This page is an attempt to list known issues of NTPv4 and their potential solutions. It should help us better understand if a new specification (NTPv5) is needed and what could/should be fixed with an extension field.
- missing identification/negotiation of non-UTC timescales (TAI, UTC with leap smear, etc.)
- Solution 1: add a new field to the header (NTPv5)
- Solution 2: specify a new extension field
- leap indicator can announce a leap second only on the day of the leap second, which is too short in some cases (RFC 5905 is ambiguous in that it mentions both "last minute of the day" and "last minute of the current month", but it is supposed to be compatible with NTPv3, which has "day")
- Solution 1: specify the indicator as "last minute of the current month", but prevent a leap second from being repeated in the next month (NTPv5)
- Solution 2: add a new field to announce the remaining number of days (NTPv5)
- Solution 3: specify a new extension field
- modes 6 and 7 allow traffic amplification, which is a major security issue and forces ISPs to block or rate limit (specific) NTP traffic
- Solution 1: specify only modes 1, 2, 3, 4, 5 (NTPv5)
- Solution 2: require modes 6 and 7 to not allow amplification (NTPv5)
- Solution 3: specify an alternative NTP port, which doesn't allow modes 6 and 7
- root delay and dispersion have a resolution of ~15 microseconds, which is insufficient with modern hardware
- Solution 1: make the fields wider, e.g. 48 or 64 bits to match the resolution of NTP timestamps (NTPv5)
- Solution 2: shift the fixed point to improve resolution at a cost of a smaller maximum value, e.g. by 8 bits - max 256 seconds, or 16 bits - max 1 second (NTPv5)

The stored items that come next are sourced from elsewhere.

/-- SWEEP (R43 to R45, R28): every LIVE record of the owner and of the subject named, or of any, is RETIRING as under RETIRE; no other slot and no
resolved entry changes; OVERRIDDEN goes to an owner that requester 0 overrides, per record in slot order; the count is carried. A SWEEP of
another owner by an agent is DENIED. -/
def Obligations.SweepRetiresRecords : Prop :=
  ∀ (s : State) (e : Execution) (ownerByte subjectByte : Byte) (owner : Requester) (subject : Option Subject),
    s.link.execution = some e → e.command = .sweep ownerByte subjectByte → ownerByte.toNat = owner.val →
    ((subject = none ∧ subjectByte = 0xFF) ∨ ∃ sub, subject = some sub ∧ subjectByte.toNat = sub.val) →
    let marks := fun r : Record => r.state == .live && r.owner == owner && (subject == none || subject == some r.subject)
    (e.requester ≠ 0 → owner ≠ e.requester → Answers .sweep s e .denied [])
    ∧ (ResolvedOk s → (e.requester = 0 ∨ owner = e.requester) → ∃ (table : Table) (notices : Vector NoticeState 8) (count : Nat),
      count = ((List.finRange 48).filter fun i => s.table[i].any marks).length
      ∧ (∀ i : SlotIx, table[i] = s.table[i].map fun r => if marks r = true then
          { r with state := .retiring, lease := none, pendingBound := none, pendingMask := none, generation := r.generation + 1 } else r)
      ∧ (e.requester = 0 → owner ≠ 0 → PostedToOwners s.link.notices notices s.table marks .overridden)
      ∧ (¬ (e.requester = 0 ∧ owner ≠ 0) → notices = s.link.notices)
      ∧ exec .sweep s = .next (completed { s with table := table, link := { s.link with notices := notices } } e
          (if count = 0 then .ok else .staged) [BitVec.ofNat 8 count]))

/-- LOOKUP, READ SLOT and LIST (R46 to R48): the images of what stands, in the 14 bytes of Table 10-6, in ascending slot order for LIST, at most
three with the next slot; a FREE slot's image is its slot and zeros; no record is altered. Bits that the tables leave unassigned are
sent as 0 by the model's choice (log 24). -/
def Obligations.TableReads : Prop :=
  ∀ (s : State) (e : Execution), s.link.execution = some e →
    let byte := fun n : Nat => BitVec.ofNat 8 n
    let two := fun n : Nat => [byte (n / 2 ^ 8), byte n]
    let image := fun i : SlotIx => match s.table[i] with
      | none => byte i.val :: List.replicate 13 0
      | some r => [byte i.val, (match r.state with | .live => 1 | .retiring => 2), byte r.owner.val, byte r.subject.val, r.tag,
            byte ((match r.cls with | .ordinary => 0 | .anchored => 1) + 2 * r.pendingBound.isSome.toNat + 4 * r.pendingMask.isSome.toNat
              + 8 * r.lease.isSome.toNat
              + 16 * (r.mask.getLsbD (match s.posture.current with | .desk => 0 | .lap => 1 | .bag => 2)).toNat)]
          ++ two r.bound.toNat ++ two (match r.pendingBound with | none => 0 | some b => b.toNat)
          ++ [byte (r.mask.toNat + 16 * (match r.pendingMask with | none => 0 | some x => x.toNat))]
          ++ two (match r.lease with | none => 0 | some n => n) ++ [r.generation]
    (∀ (k : KeyFields) (i : SlotIx) (r : Record), e.command = .lookup k → HoldsKey s.table k i r → Answers .lookup s e .ok (image i))
    ∧ (∀ k : KeyFields, e.command = .lookup k → KeyInRange k → NoRecord s.table k → Answers .lookup s e .notFound [])
    ∧ (∀ (slot : Byte) (i : SlotIx), e.command = .readSlot slot → slot.toNat = i.val → Answers .readSlot s e .ok (image i))
    ∧ (∀ (start : Byte) (from_ : SlotIx) (found more : List SlotIx), e.command = .list start → start.toNat = from_.val →
      (found ++ more).Pairwise (· < ·) → (∀ i : SlotIx, i ∈ found ++ more ↔ from_ ≤ i ∧ s.table[i] ≠ none) →
      (found.length = 3 ∨ (found.length < 3 ∧ more = [])) →
      Answers .list s e .ok ([byte found.length, byte (match more.head? with | none => 0 | some i => 128 + i.val)] ++ found.flatMap image))

/-! ### Commits and leases (chapter 3) -/

/-- A commit timer's expiry (R55, R58, R59): RETIRING records of the subject are freed, pending parts of LIVE ones are taken into force with the
generation advanced, COMMITTED goes to their owners in slot order; the timer takes up a staged exponent and moves by the interval now in
force; a commit that treats nothing changes nothing else. The Governor is as it was unless the fan cap changes, and then the FAN target alone
moves, to the smaller of its demand and the new fan cap (R97). -/
def Obligations.CommitTakesPendingParts : Prop :=
  ∀ (s : State) (sub : Subject), s.commitTimers[sub].nextExpiry = s.timebase.count →
    let treated := fun r : Record => r.subject == sub && (r.state == .retiring || r.pendingBound.isSome || r.pendingMask.isSome)
    let n := s.commitTimers[sub].staged.getD s.commitTimers[sub].exponent
    ∃ t : State, exec (.commitTimerExpiry sub) s = .next t
      ∧ (∀ i : SlotIx, s.table[i] = none → t.table[i] = none)
      ∧ (∀ (i : SlotIx) (r : Record), s.table[i] = some r → treated r = false → t.table[i] = some r)
      ∧ (∀ (i : SlotIx) (r : Record), s.table[i] = some r → r.subject = sub → r.state = .retiring → t.table[i] = none)
      ∧ (∀ (i : SlotIx) (r : Record), s.table[i] = some r → treated r = true → r.state = .live →
          t.table[i] = some { r with
            bound := r.pendingBound.getD r.bound, mask := r.pendingMask.getD r.mask, pendingBound := none, pendingMask := none
            generation := r.generation + 1 })
      ∧ PostedToOwners s.link.notices t.link.notices s.table treated .committed
      ∧ t.commitTimers = s.commitTimers.set sub
          ⟨n, none, s.commitTimers[sub].nextExpiry + BitVec.ofNat 32 (125 * 2 ^ n.val)⟩
      ∧ (∀ sub' : Subject, sub' ≠ sub → t.resolver[sub'] = s.resolver[sub'])
      ∧ ((∃ i : SlotIx, ∃ r ∈ s.table[i], treated r = true) → t.resolver[sub] = computeEntry t.table s.posture.current sub)
      ∧ ((∀ i : SlotIx, ∀ r ∈ s.table[i], treated r = false) →
          t = { s with commitTimers := t.commitTimers })
      ∧ (t.fanCap = s.fanCap → t.governor = s.governor)
      ∧ (t.fanCap ≠ s.fanCap →
          t.governor.targets = s.governor.targets.set fanOutput (min (demand s.governor fanOutput) t.fanCap))
      ∧ t = { s with
          table := t.table
          commitTimers := t.commitTimers
          resolver := t.resolver
          governor := { s.governor with targets := t.governor.targets }
          link := { s.link with notices := t.link.notices } }

/-- SET COMMIT (R56), SET POSTURE (R83), SET SCAN (R104) and SET SENSE (R111): an exponent or a scan period other than the one in force is staged and
the one in force removes a staged one; settle times, gain and shift come into force; nothing else changes, and a field out of range is
refused RANGE with nothing written. -/
def Obligations.SettingsWritten : Prop :=
  ∀ (s : State) (e : Execution), s.link.execution = some e →
    (∀ (subject exponent : Byte) (sub : Subject) (n : Fin 8), e.command = .setCommit subject exponent →
      subject.toNat = sub.val → exponent.toNat = n.val →
      exec .setCommit s = .next (completed
        { s with commitTimers := s.commitTimers.set sub { s.commitTimers[sub] with
            staged := if n = s.commitTimers[sub].exponent then none else some n } }
        e .ok []))
    ∧ (∀ subject exponent : Byte, e.command = .setCommit subject exponent → 9 < subject.toNat ∨ 7 < exponent.toNat →
      Answers .setCommit s e .range [])
    ∧ (∀ (flags : Byte) (strict loose : Half), e.command = .setPosture flags strict loose →
      let strictPresent := flags.getLsbD 0 = true
      let loosePresent := flags.getLsbD 1 = true
      let strictOk := strict.toNat ≤ 2550 ∧ strict.toNat % 10 = 0
      let looseOk := loose.toNat ≤ 25500 ∧ loose.toNat % 100 = 0
      (flags.toNat ≤ 3 → (strictPresent → strictOk) → (loosePresent → looseOk) →
        exec .setPosture s = .next (completed
          { s with posture := { s.posture with
              strictTime := if flags.getLsbD 0 then strict else s.posture.strictTime
              looseTime := if flags.getLsbD 1 then loose else s.posture.looseTime } }
          e .ok []))
      ∧ (3 < flags.toNat ∨ (strictPresent ∧ ¬ strictOk) ∨ (loosePresent ∧ ¬ looseOk) → Answers .setPosture s e .range []))
    ∧ (∀ (units : Byte) (p : ScanPeriod), e.command = .setScan units →
      units = (match p with | .us500 => 1 | .us1000 => 2 | .us2000 => 4 | .us4000 => 8) →
      exec .setScan s = .next (completed
        { s with measure := { s.measure with scan := { s.measure.scan with
            staged := if p = s.measure.scan.period then none else some p } } }
        e .ok []))
    ∧ (∀ units : Byte, e.command = .setScan units → units ≠ 1 → units ≠ 2 → units ≠ 4 → units ≠ 8 → Answers .setScan s e .range [])
    ∧ (∀ (subject gain shift : Byte) (m : Measured) (k : Fin 13), e.command = .setSense subject gain shift → subject.toNat = m.val →
      shift.toNat = k.val → exec .setSense s = .next (completed
        { s with measure := { s.measure with gains := s.measure.gains.set m gain, shifts := s.measure.shifts.set m k } } e .ok []))
    ∧ (∀ subject gain shift : Byte, e.command = .setSense subject gain shift → 8 < subject.toNat ∨ 12 < shift.toNat →
      Answers .setSense s e .range [])

/-- A tick of the lease clock (R61, R62): a lease of 2 or more loses 1 and nothing else; a lease of 1 expires its record; EXPIRED goes to the
owners in slot order; the next tick falls 1000 ms later and, since an expired record still applies, no resolved entry changes. -/
def Obligations.LeaseTickCountsDown : Prop :=
  ∀ s : State, ResolvedOk s → TableOk s.table → s.leaseClock = s.timebase.count →
    ∃ t : State, exec .leaseTick s = .next t
      ∧ (∀ i : SlotIx, s.table[i] = none → t.table[i] = none)
      ∧ (∀ (i : SlotIx) (r : Record), s.table[i] = some r → r.lease = none → t.table[i] = some r)
      ∧ (∀ (i : SlotIx) (r : Record) (n : Nat), s.table[i] = some r → r.lease = some n → 2 ≤ n →
          t.table[i] = some { r with lease := some (n - 1) })
      ∧ (∀ (i : SlotIx) (r : Record), s.table[i] = some r → r.lease = some 1 →
          t.table[i] = some { r with
            state := .retiring, lease := none, pendingBound := none, pendingMask := none, generation := r.generation + 1 })
      ∧ PostedToOwners s.link.notices t.link.notices s.table (fun r => r.lease == some 1) .expired
      ∧ t = { s with table := t.table, leaseClock := s.leaseClock + 1000, link := { s.link with notices := t.link.notices } }

/-! ### Posture (chapter 4) -/

/-- The raw posture follows from LID, DOCK and CONTACT by Table 4-2 (R72). An edge of one of them (R70 to R75): the level is kept and captured.
A raw posture left as it was leaves the settle machine; one equal to the current posture cancels it; any other starts a new settle: STRICT
running, LOOSE held by MOTION or running, and one of 0 ms completes in the same event. That it does so at an edge that falls together with
others, where R79 says that the current posture is unchanged, is the model's choice of R75 over R79 (DESIGN CHOICE, log 21). -/
def Obligations.PostureEdgeActsOnSettle : Prop :=
  (∀ levels : Vector Bool 5, rawPosture levels =
    if levels[0] = false then (if levels[1] = true then .desk else .bag)
    else if levels[1] = false ∧ levels[2] = true then .lap else .desk)
  ∧ ∀ (s : State) (input : PostureInput) (level : Bool), s.posture.levels[inputIndex input] ≠ level →
    let kept : State := { s with posture := { s.posture with
      levels := s.posture.levels.set (inputIndex input) level
      captures := s.posture.captures.set (inputIndex input) (some s.timebase.count) } }
    let raw := rawPosture kept.posture.levels
    let settling := fun x : Settle => exec (.postureInputEdge input level) s =
      .next { kept with posture := { kept.posture with settle := some x } }
    (raw = rawPosture s.posture.levels → exec (.postureInputEdge input level) s = .next kept)
    ∧ (raw ≠ rawPosture s.posture.levels → raw = s.posture.current →
        exec (.postureInputEdge input level) s = .next { kept with posture := { kept.posture with settle := none } })
    ∧ (raw ≠ rawPosture s.posture.levels → postureIndex s.posture.current < postureIndex raw →
        (s.posture.strictTime ≠ 0 → settling ⟨raw, .strict, s.posture.strictTime,
          some (s.timebase.count + s.posture.strictTime.setWidth 32)⟩)
        ∧ (s.posture.strictTime = 0 → exec (.postureInputEdge input level) s = .next (changePosture kept raw)))
    ∧ (raw ≠ rawPosture s.posture.levels → postureIndex raw < postureIndex s.posture.current →
        (s.posture.levels[motionIndex] = true → settling ⟨raw, .loose, s.posture.looseTime, none⟩)
        ∧ (s.posture.levels[motionIndex] = false → s.posture.looseTime ≠ 0 → settling ⟨raw, .loose, s.posture.looseTime,
          some (s.timebase.count + s.posture.looseTime.setWidth 32)⟩)
        ∧ (s.posture.levels[motionIndex] = false → s.posture.looseTime = 0 →
          exec (.postureInputEdge input level) s = .next (changePosture kept raw)))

- Solution 3: specify a new extension field
- reference ID is based on IP addresses, which doesn't work when the server doesn't know its addresses (e.g. due to address translation)
- Solution 1: add a new field to the header to announce a (random) ID of the server instead of relying on its address (NTPv5)
- Solution 2: specify a new extension field
- reference ID cannot detect loops between more than two nodes
- Solution 1: specify a new extension field to exchange list of IDs
- reference ID identifies only the system peer (not other combined sources)
- Solution 1: specify a new extension field to exchange graph of IDs
-
reference ID is meaningless if it's an RFC 1918/RFC 4193 address
- Solution 1: Reference ID skips internal hops
- Solution 2: Alternate loop detection mechanism
-
reference timestamp has no specified purpose (unlike in NTPv3) and is ignored by most NTPv4 clients
- Solution 1: drop the field (NTPv5)
- Solution 2: specify that it is intended for debugging, etc
- timestamps have insufficient range, requiring failure-prone hacks to deal with the 2036 era rollover
- Solution 1: make the timestamps wider (NTPv5)
- Solution 2: put an explicit era number into an extension field
- Solution 3: do nothing, hope the hacks don't break.
- timestamps have a ~1/4ns resolution, which is worse than in PTP and may be insufficient in some very specific cases
- Solution 1: make the timestamps wider (NTPv5)
- Solution 2: specify a new extension field
- missing timescale-specific information (e.g. TAI-UTC offset, leap smear offset)
- Solution 1: add a new field to the header (NTPv5)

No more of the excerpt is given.